*Work instructions:*
Given the listing below, the answer must be only the number of lines containing the string "bytes".

*Records shown:*

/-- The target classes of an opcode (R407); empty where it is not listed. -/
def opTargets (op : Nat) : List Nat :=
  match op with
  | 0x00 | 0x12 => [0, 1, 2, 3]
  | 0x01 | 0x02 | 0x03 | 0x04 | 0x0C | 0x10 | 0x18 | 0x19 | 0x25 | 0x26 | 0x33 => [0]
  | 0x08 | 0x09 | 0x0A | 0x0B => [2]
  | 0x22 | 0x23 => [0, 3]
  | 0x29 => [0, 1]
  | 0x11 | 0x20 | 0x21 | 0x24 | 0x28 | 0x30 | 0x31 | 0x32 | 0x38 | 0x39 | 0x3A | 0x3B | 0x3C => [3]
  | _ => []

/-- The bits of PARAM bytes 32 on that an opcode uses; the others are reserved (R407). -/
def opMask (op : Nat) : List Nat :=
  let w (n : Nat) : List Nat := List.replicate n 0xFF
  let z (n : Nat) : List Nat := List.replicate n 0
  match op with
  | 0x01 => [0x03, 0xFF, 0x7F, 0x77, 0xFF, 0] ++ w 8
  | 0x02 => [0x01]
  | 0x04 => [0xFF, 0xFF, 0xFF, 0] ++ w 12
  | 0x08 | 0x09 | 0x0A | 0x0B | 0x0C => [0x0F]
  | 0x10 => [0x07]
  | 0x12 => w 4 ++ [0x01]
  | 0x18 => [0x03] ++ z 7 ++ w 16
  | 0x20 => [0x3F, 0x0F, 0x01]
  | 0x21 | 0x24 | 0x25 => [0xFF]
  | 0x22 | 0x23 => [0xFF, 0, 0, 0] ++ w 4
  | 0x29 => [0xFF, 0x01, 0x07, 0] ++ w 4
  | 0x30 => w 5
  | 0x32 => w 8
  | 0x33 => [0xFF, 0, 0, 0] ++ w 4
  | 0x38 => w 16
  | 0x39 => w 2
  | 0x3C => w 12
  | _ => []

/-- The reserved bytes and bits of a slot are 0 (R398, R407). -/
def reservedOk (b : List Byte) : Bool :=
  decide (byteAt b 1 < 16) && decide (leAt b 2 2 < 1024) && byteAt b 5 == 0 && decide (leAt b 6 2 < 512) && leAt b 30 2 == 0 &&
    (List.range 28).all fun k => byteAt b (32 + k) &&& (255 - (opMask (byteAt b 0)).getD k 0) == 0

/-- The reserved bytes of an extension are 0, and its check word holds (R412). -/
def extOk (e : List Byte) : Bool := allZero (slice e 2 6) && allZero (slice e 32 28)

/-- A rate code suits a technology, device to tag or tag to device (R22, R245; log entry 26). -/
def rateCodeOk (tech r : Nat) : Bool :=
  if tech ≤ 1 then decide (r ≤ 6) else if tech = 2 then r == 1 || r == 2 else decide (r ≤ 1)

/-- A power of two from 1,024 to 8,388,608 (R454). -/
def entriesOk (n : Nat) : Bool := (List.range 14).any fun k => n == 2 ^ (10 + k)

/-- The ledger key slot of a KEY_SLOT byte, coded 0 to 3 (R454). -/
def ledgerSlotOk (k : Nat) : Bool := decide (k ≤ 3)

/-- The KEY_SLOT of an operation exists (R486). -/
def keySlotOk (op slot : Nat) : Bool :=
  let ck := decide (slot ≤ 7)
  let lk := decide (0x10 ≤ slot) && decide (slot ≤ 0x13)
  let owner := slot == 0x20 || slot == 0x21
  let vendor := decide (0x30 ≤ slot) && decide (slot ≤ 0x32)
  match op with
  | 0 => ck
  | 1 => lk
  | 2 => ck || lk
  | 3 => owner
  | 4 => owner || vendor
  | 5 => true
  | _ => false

*Task answer:*
3